If you've already mastered the art of long distance running, you can still benefit from training for a 5K. You can go for speed! Here's how.

 

I don't know if I can think of anyone more dedicated to their outdoor workouts than runners. No matter what the weather is like, you can find them logging their miles. It's really pretty inspiring!
 
If you're one of those dedicated folks, and you’ve mastered the art of long distance… you might still think about a 5K! It could be just what you need to change things up! You can go for speed!
 
I talked with Andrea Cespedes, with the YMCA, about how to do that. One of her specialties is helping folks train to run! She's working with me as I prepare for the Run To The Shrine at the Cheyenne Mountain Zoo. I'm planning to do the 5K. But there's also a 10K.
 
If you want to make this race your opportunity to break your own record, here's what Andrea suggests you do. She says you should start training about 5 weeks out and you should plan on running 3 to 4 times per week. “Try to leave a day between your runs,” says Andrea. “Make those your cross training days.”
 
Here’s her example of a plan that could work for you!
 
MONDAY: Modest Run
3 mile run, with sprints afterward.

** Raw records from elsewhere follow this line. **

/-! ### Registers, flags, pairs -/

/-- R10: the data registers are independent cells: each holds what was last written to it, whatever the value (the count
of seven is the spec's decision D1). -/
def Obligations.RegisterCellsAreIndependent : Prop :=
  ∀ (r q : Reg8) (v : Byte) (s : State),
    readReg q (writeReg r v s) = (if q = r then v else readReg q s) ∧
    writeReg r v s = { s with regs := (writeReg r v s).regs }

/-- R14: the four pairs as views: the first-named register is the high byte, a write changes both halves and nothing else,
and what is read back is what was written, for AF without the low nibble. -/
def Obligations.PairsAreViews : Prop :=
  ∀ (s : State) (v : Word),
    readPair .bc s = (s.regs.b.setWidth 16 <<< 8) ||| s.regs.c.setWidth 16 ∧
    readPair .de s = (s.regs.d.setWidth 16 <<< 8) ||| s.regs.e.setWidth 16 ∧
    readPair .hl s = (s.regs.h.setWidth 16 <<< 8) ||| s.regs.l.setWidth 16 ∧
    readPair .af s = (s.regs.a.setWidth 16 <<< 8) ||| (encodeFlags s.flags).setWidth 16 ∧
    writePair .bc v s = { s with regs := { s.regs with b := (v >>> 8).setWidth 8, c := v.setWidth 8 } } ∧
    writePair .de v s = { s with regs := { s.regs with d := (v >>> 8).setWidth 8, e := v.setWidth 8 } } ∧
    writePair .hl v s = { s with regs := { s.regs with h := (v >>> 8).setWidth 8, l := v.setWidth 8 } } ∧
    writePair .af v s =
      { s with regs := { s.regs with a := (v >>> 8).setWidth 8 }, flags := decodeFlags (v.setWidth 8) } ∧
    (∀ p, p ≠ .af → readPair p (writePair p v s) = v) ∧
    readPair .af (writePair .af v s) = v &&& 0xFFF0

/-- R13, R15: the flags' byte. The positions 7, 6, 5, 4 are the spec's decision D2 (log 4). Round trip from the flags is
lossless, from a byte it keeps the high nibble, and AF's low nibble reads 0 in every state. -/
def Obligations.FlagsByte : Prop :=
  (∀ f : Flags, decodeFlags (encodeFlags f) = f ∧
    encodeFlags f = (if f.z then 0x80 else 0) + (if f.n then 0x40 else 0) + (if f.h then 0x20 else 0) +
      (if f.c then 0x10 else 0)) ∧
  (∀ v : Byte, encodeFlags (decodeFlags v) = v &&& 0xF0) ∧
  (∀ s : State, readPair .af s &&& 0x000F = 0)

/-- R11: which instructions write which data register; no other does. -/
def Obligations.RegisterWriters : Prop :=
  ∀ (i : Instr) (s t : State) (q : Reg8), exec i s = .next t → readReg q t ≠ readReg q s →
    (q = .a ∧ ∃ r, i.kind = .add r) ∨ (∃ src, i.kind = .ld (.reg q) src) ∨ (∃ p, i.kind = .pop p ∧ pairHas p q = true)

/-- R12: only ADD and POP AF write a flag. -/
def Obligations.FlagWriters : Prop :=
  ∀ (i : Instr) (s t : State), exec i s = .next t → t.flags ≠ s.flags → (∃ r, i.kind = .add r) ∨ i = .popAF

/-- R17: `sp` is changed by PUSH, POP and the taken CALL and RET only, each time by 2, wrapping. -/
def Obligations.StackPointerWriters : Prop :=
  ∀ (i : Instr) (s t : State), exec i s = .next t →
    (t.sp = s.sp) ∨
    (t.sp = s.sp - 2 ∧ ((∃ p, i.kind = .push p) ∨ ∃ c, i.kind = .call c ∧ condHolds c s.flags = true)) ∨
    (t.sp = s.sp + 2 ∧ ((∃ p, i.kind = .pop p) ∨ ∃ c, i.kind = .ret c ∧ condHolds c s.flags = true))

/-- R42: which instructions write memory and where: LD to (HL) at HL, PUSH and the taken CALL at the two bytes below
`sp`; a byte anywhere else, or under any other instruction, reads as before. -/
def Obligations.MemoryWriters : Prop :=
  ∀ (i : Instr) (s t : State) (a : Word), exec i s = .next t → memRead a t ≠ memRead a s →
    ((∃ src, i.kind = .ld .atHL src) ∧ a = addrHL s) ∨
    (((∃ p, i.kind = .push p) ∨ ∃ c, i.kind = .call c ∧ condHolds c s.flags = true) ∧ (a = s.sp - 1 ∨ a = s.sp - 2))

/-- R18: `halted` is false after reset, HALT sets it, nothing clears it and nothing else sets it, and while it is set a
Step leaves `pc` where it is. -/
def Obligations.HaltedIsForever : Prop :=
  (∀ sp : Word, (State.resetWith sp).halted = false) ∧
  (∀ s : State, ∃ t, exec .halt s = .next t ∧ t.halted = true) ∧
  (∀ (i : Instr) (s t : State), exec i s = .next t → t.halted = true → s.halted = true ∨ i = .halt) ∧
  (∀ s t : State, step s = .next t → s.halted = true → t.halted = true ∧ t.pc = s.pc)

/-! ### Memory and the video memory decoder -/

/-- R41: every address is readable and writable: a byte written anywhere reads back and no other byte changes. -/
def Obligations.EveryAddressIsAByteCell : Prop :=
  ∀ (a b : Word) (v : Byte) (s : State),
    memRead b (memWrite a v s) = (if b = a then v else memRead b s) ∧
    memWrite a v s = { s with mem := (memWrite a v s).mem, vdec := (memWrite a v s).vdec }

/-- R47: words are little-endian: the operand word has its low byte at `pc` + 1 and its high byte at `pc` + 2; a pushed word
its high byte at `sp` - 1 and its low byte at `sp` - 2; a pop reads the low byte at `sp` and the high byte after it. -/
def Obligations.WordsAreLittleEndian : Prop :=
  ∀ (s : State) (v : Word),
    readOperandWord s = ((memRead (s.pc + 2) s).setWidth 16 <<< 8) ||| (memRead (s.pc + 1) s).setWidth 16 ∧
    memRead (s.sp - 1) (push16 v s) = (v >>> 8).setWidth 8 ∧
    memRead (s.sp - 2) (push16 v s) = v.setWidth 8 ∧
    (pop16 s).1 = ((memRead (s.sp + 1) s).setWidth 16 <<< 8) ||| (memRead s.sp s).setWidth 16

/-- R60: a store is seen by the very next fetch: when LD (HL),r stores to the address after itself, the next Step executes
the instruction whose opcode was stored. -/
def Obligations.StoreIsSeenByNextFetch : Prop :=
  ∀ (i j : Instr) (r : Reg8) (s t : State), i.kind = .ld .atHL (.reg r) → s.status = .running → s.halted = false →
    addrHL s = s.pc + 1 → decodeOpcode (readReg r s) false = some j → exec i s = .next t → step t = exec j t

/-- R45, R210 (the spec's decisions D8, D9; log 2, log 15): a write in 0x8000 .. 0x9FFF is performed on the VDEC at its
window offset, after the store in memory; any other write never reaches the VDEC. -/
def Obligations.WindowWritesAreForwarded : Prop :=
  ∀ (a : Word) (v : Byte) (s : State),
    (∀ o : Offset, a.toNat = 0x8000 + o.val → (memWrite a v s).vdec = s.vdec.write o v) ∧
    (a.toNat < 0x8000 ∨ 0x9FFF < a.toNat → (memWrite a v s).vdec = s.vdec)

/-- R201 to R204, R206, R207: one VDEC write stores the byte, and, in the tile-data sub-region, rewrites exactly the 8
pixels of the one row the byte belongs to, from the row's two bytes as the buffer now holds them; every other byte and
pixel stays. -/
def Obligations.VramWriteEffect : Prop :=
  ∀ (o : Offset) (v : Byte) (d : Vdec),
    (∀ o', (d.write o v).read o' = if o' = o then v else d.read o') ∧
    (∀ (t : Fin Config.nTiles) (row col : Fin 8), (d.write o v).pixel t row col =
      if o.val < 0x1800 ∧ t.val = o.val / 16 ∧ row.val = o.val % 16 / 2 then
        pixelFrom ((d.write o v).read (rowByte1 t row)) ((d.write o v).read (rowByte2 t row)) col
      else d.pixel t row col)

/-- R211: the order in which two different bytes are written does not matter for the buffer or for any pixel. -/
def Obligations.VramWriteOrderIsIrrelevant : Prop :=
  ∀ (o o' : Offset) (v v' : Byte) (d : Vdec), o ≠ o' →
    (∀ q, ((d.write o v).write o' v').read q = ((d.write o' v').write o v).read q) ∧
    (∀ t row col, ((d.write o v).write o' v').pixel t row col = ((d.write o' v').write o v).pixel t row col)

/-! ### Reset, launch, invariants -/

/-- R26, R260: the state after reset, for every SP_RESET (the spec leaves it open, D7; `State.reset` takes log 1's). That
the VDEC starts at zero is the spec's decision D18. -/
def Obligations.ResetValues : Prop :=
  ∀ sp : Word,
    (∀ r, readReg r (State.resetWith sp) = 0) ∧
    encodeFlags (State.resetWith sp).flags = 0 ∧
    (State.resetWith sp).pc = 0x0100 ∧
    (State.resetWith sp).sp = sp ∧
    (State.resetWith sp).halted = false ∧
    (State.resetWith sp).status = .running ∧
    (∀ a, memRead a (State.resetWith sp) = 0) ∧
    (∀ o, (State.resetWith sp).vramRead o = 0) ∧
    (∀ t row col, (State.resetWith sp).pixel t row col = 0) ∧
    State.reset = State.resetWith Config.spReset

/-- R264 (the spec's decision D10): after the load every address holds the image's byte, the VDEC's buffer the window's
bytes, the tiles are the function of the buffer, and the rest is as after reset. -/
def Obligations.LaunchState : Prop :=
  ∀ (sp : Word) (image : Word → Byte),
    (∀ a, memRead a (State.launch sp image) = image a) ∧
    (∀ o, (State.launch sp image).vramRead o = image (windowAddr o)) ∧
    TileInv (State.launch sp image) ∧
    State.launch sp image =
      { State.resetWith sp with mem := (State.launch sp image).mem, vdec := (State.launch sp image).vdec }

/-- R261: the first instruction executed is the one whose first byte is at 0x0100; there is no vector to read, and the
registers are zero. -/
def Obligations.EntryPointIsFixed : Prop :=
  ∀ (sp : Word) (image : Word → Byte) (i : Instr),
    (State.launch sp image).pc = 0x0100 ∧
    (∀ r, readReg r (State.launch sp image) = 0) ∧
    (decodeOpcode (image 0x0100) false = some i →
      step (State.launch sp image) = exec i (State.launch sp image))

/-- The invariant holds after reset, whatever SP_RESET (R23, R106; canonical stores are the model's, log 11). -/
def Obligations.ResetMeetsInvariant : Prop :=
  ∀ sp : Word, Inv (State.resetWith sp)

/-- Every step keeps the canonical form of memory, VDEC buffer and tile cache (the model's representation, log 11), so
that equal memories stay equal data. -/
def Obligations.StepKeepsCanonicalStores : Prop :=
  ∀ s t : State, CanonicalInv s → step s = .next t → CanonicalInv t

/-- R23, R211: every step keeps INV-MIRROR and INV-TILE: the VDEC's buffer equals the window and every pixel is the
function of its row's two bytes (the spec's decisions D9, D10). -/
def Obligations.StepKeepsVideoInvariants : Prop :=
  ∀ s t : State, step s = .next t → (MirrorInv s → MirrorInv t) ∧ (TileInv s → TileInv t)
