/-! ### Ill-formed terms are refused -/

theorem test_wf_refuses_ld_atHL_atHL : Kind.wf (.ld .atHL .atHL) = false := by decide
theorem test_wf_accepts_ld_atHL_d8 : Kind.wf (.ld .atHL .d8) = true := by decide
theorem test_wf_refuses_operand_after_f1 : Line.wf ⟨.nop, .d8 0⟩ = false ∧ Line.wf ⟨.ret, .a16 0⟩ = false := by decide
theorem test_wf_refuses_missing_or_wide_d8 :
    Line.wf ⟨.ldBImm, .none⟩ = false ∧ Line.wf ⟨.ldAtHLImm, .a16 0⟩ = false := by decide
theorem test_wf_refuses_missing_or_narrow_a16 :
    Line.wf ⟨.jp, .none⟩ = false ∧ Line.wf ⟨.callZ, .d8 0⟩ = false := by decide

/-! ### Every constructor's decoding, by the byte its rule's Encoding line gives -/

/-- Each byte decodes, unprefixed, to its instruction. -/
def decodesAll (l : List (Byte × Instr)) : Bool := l.all fun p => decide (decodeOpcode p.1 false = some p.2)

/-- R120: 0x00; R121: 0x76. -/
theorem test_decode_nop_halt : decodesAll
    [(0b00000000, .nop), (0b01110110, .halt)] = true := by decide

/-- R130: `10000zzz`. -/
theorem test_decode_add : decodesAll
    [(0b10000_000, .addAB), (0b10000_001, .addAC), (0b10000_010, .addAD), (0b10000_011, .addAE),
     (0b10000_100, .addAH), (0b10000_101, .addAL), (0b10000_111, .addAA)] = true := by decide

/-- R141: `01yyyzzz` with y = 000. -/
theorem test_decode_ld_b_r : decodesAll
    [(0b01_000_000, .ldBB), (0b01_000_001, .ldBC), (0b01_000_010, .ldBD), (0b01_000_011, .ldBE),
     (0b01_000_100, .ldBH), (0b01_000_101, .ldBL), (0b01_000_111, .ldBA)] = true := by decide

/-- R141: `01yyyzzz` with y = 001. -/
theorem test_decode_ld_c_r : decodesAll
    [(0b01_001_000, .ldCB), (0b01_001_001, .ldCC), (0b01_001_010, .ldCD), (0b01_001_011, .ldCE),
     (0b01_001_100, .ldCH), (0b01_001_101, .ldCL), (0b01_001_111, .ldCA)] = true := by decide

/-- R141: `01yyyzzz` with y = 010. -/
theorem test_decode_ld_d_r : decodesAll
    [(0b01_010_000, .ldDB), (0b01_010_001, .ldDC), (0b01_010_010, .ldDD), (0b01_010_011, .ldDE),
     (0b01_010_100, .ldDH), (0b01_010_101, .ldDL), (0b01_010_111, .ldDA)] = true := by decide

/-- R141: `01yyyzzz` with y = 011. -/
theorem test_decode_ld_e_r : decodesAll
    [(0b01_011_000, .ldEB), (0b01_011_001, .ldEC), (0b01_011_010, .ldED), (0b01_011_011, .ldEE),
     (0b01_011_100, .ldEH), (0b01_011_101, .ldEL), (0b01_011_111, .ldEA)] = true := by decide

/-- R141: `01yyyzzz` with y = 100. -/
theorem test_decode_ld_h_r : decodesAll
    [(0b01_100_000, .ldHB), (0b01_100_001, .ldHC), (0b01_100_010, .ldHD), (0b01_100_011, .ldHE),
     (0b01_100_100, .ldHH), (0b01_100_101, .ldHL), (0b01_100_111, .ldHA)] = true := by decide

/-- R141: `01yyyzzz` with y = 101. -/
theorem test_decode_ld_l_r : decodesAll
    [(0b01_101_000, .ldLB), (0b01_101_001, .ldLC), (0b01_101_010, .ldLD), (0b01_101_011, .ldLE),
     (0b01_101_100, .ldLH), (0b01_101_101, .ldLL), (0b01_101_111, .ldLA)] = true := by decide

/-- R141: `01yyyzzz` with y = 111. -/
theorem test_decode_ld_a_r : decodesAll
    [(0b01_111_000, .ldAB), (0b01_111_001, .ldAC), (0b01_111_010, .ldAD), (0b01_111_011, .ldAE),
     (0b01_111_100, .ldAH), (0b01_111_101, .ldAL), (0b01_111_111, .ldAA)] = true := by decide

/-- R142: `01yyy110`. -/
theorem test_decode_ld_r_atHL : decodesAll
    [(0b01_000_110, .ldBAtHL), (0b01_001_110, .ldCAtHL), (0b01_010_110, .ldDAtHL), (0b01_011_110, .ldEAtHL),
     (0b01_100_110, .ldHAtHL), (0b01_101_110, .ldLAtHL), (0b01_111_110, .ldAAtHL)] = true := by decide

/-- R143: `01110zzz`. -/
theorem test_decode_ld_atHL_r : decodesAll
    [(0b01110_000, .ldAtHLB), (0b01110_001, .ldAtHLC), (0b01110_010, .ldAtHLD), (0b01110_011, .ldAtHLE),
     (0b01110_100, .ldAtHLH), (0b01110_101, .ldAtHLL), (0b01110_111, .ldAtHLA)] = true := by decide

/-- R144: `00yyy110`. -/
theorem test_decode_ld_r_d8 : decodesAll
    [(0b00_000_110, .ldBImm), (0b00_001_110, .ldCImm), (0b00_010_110, .ldDImm), (0b00_011_110, .ldEImm),
     (0b00_100_110, .ldHImm), (0b00_101_110, .ldLImm), (0b00_111_110, .ldAImm)] = true := by decide

/-- R145: 0x36. -/
theorem test_decode_ld_atHL_d8 : decodesAll
    [(0b00_110_110, .ldAtHLImm)] = true := by decide

/-- R160: 0xC3; R161: `110cc010`. -/
theorem test_decode_jp : decodesAll
    [(0b110_00_011, .jp), (0b110_00_010, .jpNZ), (0b110_01_010, .jpZ), (0b110_10_010, .jpNC),
     (0b110_11_010, .jpC)] = true := by decide

/-- R162: 0xCD; R163: `110cc100`. -/
theorem test_decode_call : decodesAll
    [(0b110_01_101, .call), (0b110_00_100, .callNZ), (0b110_01_100, .callZ), (0b110_10_100, .callNC),
     (0b110_11_100, .callC)] = true := by decide

/-- R164: 0xC9; R165: `110cc000`. -/
theorem test_decode_ret : decodesAll
    [(0b110_01_001, .ret), (0b110_00_000, .retNZ), (0b110_01_000, .retZ), (0b110_10_000, .retNC),
     (0b110_11_000, .retC)] = true := by decide

/-- R183: `11pp0101`. -/
theorem test_decode_push : decodesAll
    [(0b11_00_0101, .pushBC), (0b11_01_0101, .pushDE), (0b11_10_0101, .pushHL), (0b11_11_0101, .pushAF)] = true := by decide

/-- R184: `11pp0001`. -/
theorem test_decode_pop : decodesAll
    [(0b11_00_0001, .popBC), (0b11_01_0001, .popDE), (0b11_10_0001, .popHL), (0b11_11_0001, .popAF)] = true := by decide

/-- R73, R47: the operand word's low byte comes first, in both directions. -/
theorem test_encode_jp : encode ⟨.jp, .a16 0x0200⟩ = [0xC3, 0x00, 0x02] := by decide
theorem test_decode_call_operand : (match decode [0xCD, 0x34, 0x12, 0x76] with
    | .ok (l, rest) => decide (l = ⟨.call, .a16 0x1234⟩ ∧ rest = [0x76])
    | .error _ => false) = true := by decide
theorem test_decode_refuses : (match decode [0x86] with
    | .ok _ => false
    | .error e => decide (e = .unmapped 0x86)) = true := by decide
theorem test_table_word : decodeTableWord 16 0x423E = some .ldAImm ∧ decodeTableWord 8 0xCB = none ∧
    decodeTableWord 24 0x0200C3 = some .jp := by decide

/-! ### Single Steps (95_test_vectors.md) -/

/-- The launch states of the vectors: reset with `sp`, then registers, flags and `pc` as the vector says. -/
def start (sp pc : Word) (regs : Regs) (f8 : Byte) : State :=
  { State.resetWith sp with pc := pc, regs := regs, flags := decodeFlags f8 }

/-- All registers zero. -/
def noRegs : Regs := ⟨0, 0, 0, 0, 0, 0, 0⟩

/-- Bytes placed from an address on, as the loader places them. -/
def withBytes (a : Word) (bs : List Byte) (s : State) : State := storeBytes a bs s

/-- Whether one Step answers a next state with a property. -/
def stepNext (s : State) (p : State → Bool) : Bool :=
  match step s with
  | .next t => p t
  | .fault _ => false
  | .refused _ => false

/-- Whether one Step ends with a fatal condition. -/
def stepFault (s : State) (f : Fault) : Bool :=
  match step s with
  | .next _ => false
  | .fault g => decide (g = f)
  | .refused _ => false

/-- The pixels of a tile row. -/
def rowOf (s : State) (t : Fin Config.nTiles) (row : Fin 8) : List Pixel :=
  (List.finRange 8).map fun col => s.pixel t row col

/-- V-NOP-2. -/
theorem test_nop_wraps_pc : stepNext
    (withBytes 0xFFFF [0x00] (start 0x0000 0xFFFF noRegs 0x00))
    (fun t => decide (t.pc = 0x0000)) = true := by decide

/-- V-HALT-3. -/
theorem test_halt_keeps_pc : stepNext
    (withBytes 0xFFFF [0x76] (start 0x0000 0xFFFF noRegs 0x00))
    (fun t => decide (t.halted = true ∧ t.pc = 0xFFFF)) = true := by decide

/-- V-ADD-1, S7. -/
theorem test_add_c_wraps : stepNext
    (withBytes 0x0100 [0x81] (start 0x0000 0x0100 ⟨0xFF, 0x00, 0x01, 0x00, 0x00, 0x00, 0x00⟩ 0x00))
    (fun t => decide (t.regs.a = 0 ∧ encodeFlags t.flags = 0xB0 ∧ t.regs.c = 0x01 ∧ t.pc = 0x0101)) = true := by decide

/-- V-ADD-3. -/
theorem test_add_d_no_half : stepNext
    (withBytes 0x0100 [0x82] (start 0x0000 0x0100 ⟨0xF0, 0x00, 0x00, 0x10, 0x00, 0x00, 0x00⟩ 0x00))
    (fun t => decide (t.regs.a = 0 ∧ encodeFlags t.flags = 0x90)) = true := by decide

/-- V-ADD-11. -/
theorem test_add_a_a : stepNext
    (withBytes 0x0100 [0x87] (start 0x0000 0x0100 ⟨0x90, 0x00, 0x00, 0x00, 0x00, 0x00, 0x00⟩ 0x00))
    (fun t => decide (t.regs.a = 0x20 ∧ encodeFlags t.flags = 0x10)) = true := by decide

/-- V-ADD-13. -/
theorem test_add_b_clears_flags : stepNext
    (withBytes 0x0100 [0x80] (start 0x0000 0x0100 ⟨0x01, 0x01, 0x00, 0x00, 0x00, 0x00, 0x00⟩ 0xF0))
    (fun t => decide (t.regs.a = 0x02 ∧ encodeFlags t.flags = 0x00)) = true := by decide

/-- V-LD-1. -/
theorem test_ld_b_a : stepNext
    (withBytes 0x0100 [0x47] (start 0x0000 0x0100 ⟨0x42, 0x00, 0x00, 0x00, 0x00, 0x00, 0x00⟩ 0x00))
    (fun t => decide (t.regs.b = 0x42 ∧ t.regs.a = 0x42 ∧ t.pc = 0x0101)) = true := by decide

/-- V-LD-3. -/
theorem test_ld_l_h : stepNext
    (withBytes 0x0100 [0x6C] (start 0x0000 0x0100 ⟨0x00, 0x00, 0x00, 0x00, 0x00, 0x12, 0x34⟩ 0x00))
    (fun t => decide (t.regs.l = 0x12 ∧ t.regs.h = 0x12)) = true := by decide

/-- V-LD-5. -/
theorem test_ld_h_atHL_uses_old_HL : stepNext
    (withBytes 0xC010 [0xD5] (withBytes 0x0100 [0x66] (start 0x0000 0x0100 ⟨0x00, 0x00, 0x00, 0x00, 0x00, 0xC0, 0x10⟩ 0x00)))
    (fun t => decide (t.regs.h = 0xD5 ∧ t.regs.l = 0x10)) = true := by decide

/-- V-LD-6. -/
theorem test_ld_l_atHL_own_opcode : stepNext
    (withBytes 0x0100 [0x6E] (start 0x0000 0x0100 ⟨0x00, 0x00, 0x00, 0x00, 0x00, 0x01, 0x00⟩ 0x00))
    (fun t => decide (t.regs.l = 0x6E)) = true := by decide

/-- V-LD-8. -/
theorem test_ld_atHL_h : stepNext
    (withBytes 0x0100 [0x74] (start 0x0000 0x0100 ⟨0x00, 0x00, 0x00, 0x00, 0x00, 0xC1, 0x23⟩ 0x00))
    (fun t => decide (memRead 0xC123 t = 0xC1)) = true := by decide

/-- V-LD-9. -/
theorem test_ld_atHL_l : stepNext
    (withBytes 0x0100 [0x75] (start 0x0000 0x0100 ⟨0x00, 0x00, 0x00, 0x00, 0x00, 0xC1, 0x23⟩ 0x00))
    (fun t => decide (memRead 0xC123 t = 0x23)) = true := by decide

/-- V-LD-10, S6. -/
theorem test_ld_a_d8 : stepNext
    (withBytes 0x0100 [0x3E, 0x42] (start 0x0000 0x0100 noRegs 0x00))
    (fun t => decide (t.regs.a = 0x42 ∧ t.pc = 0x0102)) = true := by decide

/-- V-LD-12. -/
theorem test_ld_a_d8_wraps : stepNext
    (withBytes 0xFFFF [0x3E, 0x99] (start 0x0000 0xFFFF noRegs 0x00))
    (fun t => decide (t.regs.a = 0x99 ∧ t.pc = 0x0001)) = true := by decide

/-- V-LD-13. -/
theorem test_ld_atHL_d8_map_area : stepNext
    (withBytes 0x0100 [0x36, 0x07] (start 0x0000 0x0100 ⟨0x00, 0x00, 0x00, 0x00, 0x00, 0x98, 0x00⟩ 0x00))
    (fun t => decide (memRead 0x9800 t = 0x07 ∧ t.vramRead 0x1800 = 0x07 ∧ t.vdec.tiles = [] ∧ t.pc = 0x0102)) = true := by decide

/-- V-LD-14. -/
theorem test_ld_atHL_a_decodes : stepNext
    (withBytes 0x0100 [0x77] (start 0x0000 0x0100 ⟨0xFF, 0x00, 0x00, 0x00, 0x00, 0x80, 0x00⟩ 0x00))
    (fun t => decide (memRead 0x8000 t = 0xFF ∧ t.vramRead 0 = 0xFF ∧ rowOf t 0 0 = [1, 1, 1, 1, 1, 1, 1, 1])) = true := by decide

/-- V-LD-17. -/
theorem test_ld_atHL_a_last_row : stepNext
    (withBytes 0x97FE [0x80] (withBytes 0x0100 [0x77] (start 0x0000 0x0100 ⟨0x80, 0x00, 0x00, 0x00, 0x00, 0x97, 0xFF⟩ 0x00)))
    (fun t => decide (t.vramRead 0x17FF = 0x80 ∧ rowOf t 383 7 = [3, 0, 0, 0, 0, 0, 0, 0])) = true := by decide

Try 4 to 6 thirty-second sprints at an all-out effort, jogging easily for 1 minute between them.
 
WEDNESDAY: Run With Intervals
Week 1: Run 4 miles
Week 2: Run 4 miles, but add two 5-min race pace intervals (5-mins at regular pace between them)
Week 3: Run 4 miles, but add three 5-min race pace intervals
Week 4: Run 4 miles, but add two 10-min race pace intervals
Week 5 (week before the race): Easy 3 miles
 
FRIDAY or SATURDAY: Long Run
Weeks 1 & 2: Run 5 miles with 4 to 6 thirty-second all-out sprints tacked on at the end (recover 1 min. between sprints)
Weeks 3 & 4: Run 6 miles with 4 to 6 thirty-second all-out sprints tacked on at the end (recover 1 min. between sprints)
 
The week of the race (if it’s on a Saturday), Andrea advises you follow your normal schedule on Monday and Wednesday. But she says you should rest on Thursday and then do just a couple easy miles on Friday.
 
“This plan leaves plenty of room for cross training, such as cycling, core training and weight lifting,” says Andrea.
 
This plan will help you reach your goal of beating your own time!